Either in session one and two, the therapist created a 12 step exercise list for the patient to complete which allowed us to compare timings between both. Results from DynEaaS showed that when reaching the 30 % percent of exercises performed, both patients found the exercise component to be clear and helpful in regard to its demonstration.

The results captured by the DynEaaS show good acceptance by both users. They were engaged within the rehabilitation session and indicated that they were satisfied with the interaction. These results are in compliance with previous usability evaluation test used to assess the preceding versions of the Telerehabilitation [7]. The previous test was made according with the traditional approach. The users followed a session script while the evaluator observed and collected data about the interaction. At the end of the session, the users completed a usability questionnaire regarding the system.

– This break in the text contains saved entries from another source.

/-- Major 0x30 (SYNC), Table 3-17. -/
def decSync (p1 p2 p3 fn : Nat) : Dec Instr :=
  match fn / 16 with
  | 0 => do zero p2; zero p3; return .bar (← gReg p1) (lvl (fn % 16))
  | 1 => do zero (fn % 16); return .claim (← gReg p1) (← gReg p2) (← gReg p3)
  | 2 => do zero p1; zero p2; zero (fn % 16); return .vsplit (← splitN p3)
  | 3 => do zero p1; zero p2; zero p3; zero (fn % 16); return .vmerge
  | 4 => do zero p1; zero p2; zero p3; zero (fn % 16); return .swait
  | 5 => do zero p1; zero p3; zero (fn % 16); return .swake (← gReg p2)
  | 6 => do zero p3; return .hq (← gReg p1) (← gReg p2) (lvl (fn % 16))
  | 7 => do zero p1; zero p2; zero p3; zero (fn % 16); return .sdone
  | 8 => do zero p1; zero p2; zero p3; zero (fn % 16); return .syield
  | 9 => do zero p1; zero p2; zero (fn % 16); return .rplCap (← capN p3)
  | 10 => do zero p1; zero p3; zero (fn % 16); return .rplRun (← gReg p2)
  | _ => .error .unlistedCode

/-- Major 0x31 (ENG), Table 3-18. -/
def decEng (p1 p2 sel : Nat) : Dec Instr :=
  match sel / 4096 with
  | 0 => do zero p1; zero (sel / 8 % 512); return .engPush (← gReg p2) (fin8 (sel % 8))
  | 1 => do zero (sel / 8 % 512); return .engPop (← gReg p1) (← gReg p2) (fin8 (sel % 8))
  | 2 => do zero p2; zero (sel / 8 % 512); return .engPoll (← gReg p1) (fin8 (sel % 8))
  | 3 => do zero p1; zero p2; zero (sel / 8 % 512); return .engDrain (fin8 (sel % 8))
  | _ => .error .unlistedCode

/-- Major 0x32 (COLL), Table 3-18: OP is sel[10:8], OPR sel[7:5], TYPE sel[4:2], TOPK sel[1]. -/
def decColl (p1 p2 sel : Nat) : Dec Instr :=
  match sel / 256 % 8 with
  | 0 => do zero (sel % 2); colReduce (sel / 32 % 8) (sel / 4 % 8) (sel / 2 % 2); return .colRed (← vReg p1) (← vReg p2) (fin8 (sel / 2048)) (← colOp (sel / 32 % 8)) (ElTy.ofCode (sel / 4 % 8)) ((sel / 2 % 2) == 1)
  | 1 => do zero (sel % 2); colReduce (sel / 32 % 8) (sel / 4 % 8) (sel / 2 % 2); return .colAred (← vReg p1) (← vReg p2) (fin8 (sel / 2048)) (← colOp (sel / 32 % 8)) (ElTy.ofCode (sel / 4 % 8)) ((sel / 2 % 2) == 1)
  | 2 => do zero (sel / 32 % 8); zero (sel % 4); return .colGat (← vReg p1) (← vReg p2) (fin8 (sel / 2048)) (ElTy.ofCode (sel / 4 % 8))
  | 3 => do zero (sel / 32 % 8); zero (sel % 4); return .colAgat (← vReg p1) (← vReg p2) (fin8 (sel / 2048)) (ElTy.ofCode (sel / 4 % 8))
  | 4 => do zero (sel / 32 % 8); zero (sel % 4); return .colSct (← vReg p1) (← vReg p2) (fin8 (sel / 2048)) (ElTy.ofCode (sel / 4 % 8))
  | 5 => do zero (sel / 32 % 8); zero (sel % 4); return .colA2a (← vReg p1) (← vReg p2) (fin8 (sel / 2048)) (ElTy.ofCode (sel / 4 % 8))
  | 6 => do
    zero (sel % 32)
    match sel / 32 % 8 with
    | 0 => do return .grpJoin (← gReg p1) (← gReg p2) (fin8 (sel / 2048))
    | 1 => do zero p2; return .grpLeave (← gReg p1) (fin8 (sel / 2048))
    | 2 => do return .grpInfo (← gReg p1) (← gReg p2) (fin8 (sel / 2048))
    | 3 => do return .grpLoad (← gReg p1) (← gReg p2) (fin8 (sel / 2048))
    | _ => .error .unlistedCode
  | _ => .error .unlistedCode

/-- Major 0x38 (SYS), Table 3-19. -/
def decSys (p1 p2 p3 fn : Nat) : Dec Instr :=
  match fn with
  | 0 => do zero p1; zero p2; zero p3; return .sys
  | 1 => do zero p1; zero p3; return .trap (← gReg p2)
  | 2 => do zero p1; zero p2; zero p3; return .tret
  | 3 => do zero p1; zero p2; zero p3; return .brk
  | 4 => do zero p1; zero p2; zero p3; return .wait
  | 5 => do zero p3; return .drd (← gReg p1) (← gReg p2)
  | 6 => do zero p1; zero p3; return .svc (← gReg p2)
  | 7 => do zero p1; zero p3; return .logApp (← gReg p2)
  | _ => .error .unlistedCode

/-- Major 0x2B (CVT), Table 3-14: the destination and source codes choose between vquant, vdequant and vcvt, and
the combinations R64 lists raise ILL. -/
def decCvt (p1 p2 x : Nat) : Dec Instr := do
  zero (x / 4096)
  let src := x / 256 % 16
  let dst := x / 16 % 16
  let r ← rnd (x / 2 % 8)
  let sat := x % 2 == 1
  if dst = 14 then
    let s ← cvFp src
    if sat then .error .unlistedCode else return .vquant (← vReg p1) (← vReg p2) s r
  else if src = 14 then
    let t ← cvFp dst
    if dequantOk t r sat then return .vdequant (← vReg p1) (← vReg p2) t r sat else .error .unlistedCode
  else
    let s ← cvTy src
    let t ← cvTy dst
    if cvtOk s t r sat then return .vcvt (← vReg p1) (← vReg p2) s t r sat else .error .unlistedCode

/-- An instruction word split into op, the three 6-bit fields' values and the low 14 bits (Table 3-1), decoded by its
major opcode (Table 3-3). Majors 0x00 and 0x39–0x3F are unallocated (R52). -/
def decodeFields (op p1 p2 x : Nat) : Dec Instr :=
  match op with
  | 1 => decInt p1 p2 (x / 256) (x % 256)
  | 2 => do return .addi (← gReg p1) (← gReg p2) (BitVec.ofNat 14 x)
  | 3 => do return .andi (← gReg p1) (← gReg p2) (BitVec.ofNat 14 x)
  | 4 => do return .ori (← gReg p1) (← gReg p2) (BitVec.ofNat 14 x)
  | 5 => do return .xori (← gReg p1) (← gReg p2) (BitVec.ofNat 14 x)
  | 6 => do return .slti (← gReg p1) (← gReg p2) (BitVec.ofNat 14 x)
  | 7 => do return .sltiu (← gReg p1) (← gReg p2) (BitVec.ofNat 14 x)
  | 8 => do return .lhi (← gReg p1) (BitVec.ofNat 20 (p2 * 16384 + x))
  | 9 => do return .adpc (← gReg p1) (BitVec.ofNat 20 (p2 * 16384 + x))
  | 10 => do return .ldB (← gReg p1) (← gReg p2) (BitVec.ofNat 14 x)
  | 11 => do return .ldBu (← gReg p1) (← gReg p2) (BitVec.ofNat 14 x)
  | 12 => do return .ldH (← gReg p1) (← gReg p2) (BitVec.ofNat 14 x)
  | 13 => do return .ldHu (← gReg p1) (← gReg p2) (BitVec.ofNat 14 x)
  | 14 => do return .ldW (← gReg p1) (← gReg p2) (BitVec.ofNat 14 x)
  | 15 => do return .ldWu (← gReg p1) (← gReg p2) (BitVec.ofNat 14 x)
  | 16 => do return .ldL (← gReg p1) (← gReg p2) (BitVec.ofNat 14 x)
  | 17 => do return .stB (← gReg p1) (← gReg p2) (BitVec.ofNat 14 x)
  | 18 => do return .stH (← gReg p1) (← gReg p2) (BitVec.ofNat 14 x)
  | 19 => do return .stW (← gReg p1) (← gReg p2) (BitVec.ofNat 14 x)
  | 20 => do return .stL (← gReg p1) (← gReg p2) (BitVec.ofNat 14 x)
  | 21 => do zero (p1 / 16 % 2); return .fld (ScF.ofCode (p1 / 32)) (← fReg (p1 % 16)) (← gReg p2) (BitVec.ofNat 14 x)
  | 22 => do zero (p1 / 16 % 2); return .fst (ScF.ofCode (p1 / 32)) (← fReg (p1 % 16)) (← gReg p2) (BitVec.ofNat 14 x)
  | 23 => decFpr p1 p2 (x / 256) (x % 256)
  | 24 => decFma p1 p2 (x / 256) (x % 256)
  | 25 => do return .beq (← gReg p1) (← gReg p2) (BitVec.ofNat 14 x)
  | 26 => do return .bne (← gReg p1) (← gReg p2) (BitVec.ofNat 14 x)
  | 27 => do return .blt (← gReg p1) (← gReg p2) (BitVec.ofNat 14 x)
  | 28 => do return .bge (← gReg p1) (← gReg p2) (BitVec.ofNat 14 x)
  | 29 => do return .bltu (← gReg p1) (← gReg p2) (BitVec.ofNat 14 x)
  | 30 => do return .bgeu (← gReg p1) (← gReg p2) (BitVec.ofNat 14 x)
  | 31 =>
    match p2 with
    | 0 => do return .bmz (← mReg p1) (BitVec.ofNat 14 x)
    | 1 => do return .bmnz (← mReg p1) (BitVec.ofNat 14 x)
    | 2 => do return .bmall (← mReg p1) (BitVec.ofNat 14 x)
    | _ => .error .unlistedCode
  | 32 => .ok (.jmp (BitVec.ofNat 26 (p1 * 1048576 + p2 * 16384 + x)))
  | 33 => .ok (.jal (BitVec.ofNat 26 (p1 * 1048576 + p2 * 16384 + x)))
  | 34 => do return .jr (← gReg p1) (← gReg p2) (BitVec.ofNat 14 x)
  | 35 => decVmove p1 p2 (x / 256) (x % 256)
  | 36 => decVi p1 p2 (x / 256) (x % 256)
  | 37 => decVcarry p1 p2 (x / 256) (x % 256)
  | 38 => decVf p1 p2 (x / 256) (x % 256)
  | 39 => decVg p1 p2 (x / 256) (x % 256)
  | 40 => decVmem p1 p2 (x / 256) (x % 256)
  | 41 => decMask p1 p2 (x / 256) (x % 256)
  | 42 => decPerm p1 p2 (x / 256) (x % 256)
  | 43 => decCvt p1 p2 x
  | 44 => decMx p1 p2 (x / 256) (x % 256)
  | 45 => decAmo p1 p2 (x / 256) (x % 256)
  | 46 => decVamo p1 p2 (x / 256) (x % 256)
  | 47 => decOrd p1 p2 (x / 256) (x % 256)
  | 48 => decSync p1 p2 (x / 256) (x % 256)
  | 49 => decEng p1 p2 x
  | 50 => decColl p1 p2 x
  | 51 => do zero p2; return .crd (← gReg p1) (← cReg x)
  | 52 => do zero p1; return .cwr (← gReg p2) (← cReg x)
  | 53 => do zero p2; return .srd (← gReg p1) (← sReg x)
  | 54 => do zero p1; return .swr (← gReg p2) (← sReg x)
  | 55 => do zero p2; counterOk (x / 64) (x % 64); return .cntRd (← gReg p1) (← counter (x / 64)) (BitVec.ofNat 6 (x % 64))
  | 56 => decSys p1 p2 (x / 256) (x % 256)
  | _ => .error .unallocatedMajor
/-- The decoder of one instruction word: op is bits [31:26], then the fields of Table 3-1. -/
def decodeWord (w : Nat) : Dec Instr :=
  decodeFields (w / 67108864) (w / 1048576 % 64) (w / 16384 % 64) (w % 16384)

/-- The decoder of bytes: an instruction is one 32-bit little-endian word (R47). -/
def decodeBytes : List Byte → Dec Instr
  | b0 :: b1 :: b2 :: b3 :: _ =>
    decodeWord (b0.toNat + 256 * b1.toNat + 65536 * b2.toNat + 16777216 * b3.toNat)
  | _ => .error .truncated

/-- The bytes of an instruction word, the least significant first (R47). -/
def wordBytes (w : Nat) : List Byte :=
  [BitVec.ofNat 8 w, BitVec.ofNat 8 (w / 256), BitVec.ofNat 8 (w / 65536), BitVec.ofNat 8 (w / 16777216)]

/-- The instruction the decoder reads from a table word: its bytes laid out as the hardware stores them. -/
def decodeTableWord (nbits w : Nat) : Option Instr :=
  match decodeBytes (wordBytes (w % 2 ^ nbits)) with
  | .ok i => some i
  | .error _ => none

/-- A word from its op, its fields [25:20] and [19:14] and its low 14 bits (Table 3-1). -/
def pack (op p1 p2 x : Nat) : Nat := op * 67108864 + p1 * 1048576 + p2 * 16384 + x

Evaluators claimed that when comparing the results of the evaluation made with DynEaaS and the previous one made with a traditional approach, it is possible to understand the practical value of DynEaaS as with a minor effort the evaluator has access to a greater amount of data regarding user experience.

Fig. 7.
figure 7

DynEaaS UI showing results for a workflow in a timeline

An example of the added value to the evaluation process is the timeline generated from DynEaaS (Fig. 7). The figure illustrates a timeline generated from DynEaaS which allowed us to check the times that both patients took when performing the ‘30 % percent’ workflow. Another interesting result that DynEaaS provided, concerns the overall opinion of the user after 10 min using the system. Figure 8 presents two graphics, the first regarding the first session and the second concerning the second. The major difference from the first session to the second was the inclusion of speech. Results show that the amount of time that the patient took to provide the necessary user credentials (marked by ‘Login’ in Fig. 8) decreased by half from the first to the second session. This is also true when analyzing the timings for answering a question in the same workflow. Based on these results, we were able to confirm the importance and usefulness of speech.

Fig. 8.
figure 8

Comparison between the two users concerning a specific workflow

In both sessions, observation reports indicated that the test itself went accordingly to what was expected, which also indicated that the user was engaged by the application.

5 Conclusions

The usage and flexibility of DynEaaS for evaluating the TeleRehabilitation system was proved to be very helpful. The creation of automatic workflows which trigger according to specific events allowed the extraction of valuable information from the user in real situations. For instance, DynEaaS allowed us to verify that the patient, when confronted with the ability to use speech interfaces, does so, even when speech recognition is not perfect.

In the future we intend to create more test cases with a higher number of users. While the presented case study was performed singularly and without concurrent applications, the compatibility of other software and hardware elements should be also asserted, preferably in non-controlled environments.

Additionally, the application of DynEaaS in other scenarios is also an objective as well as its enhancement, majorly by exploring the automatic generation of inquiries based on domain specific ontologies.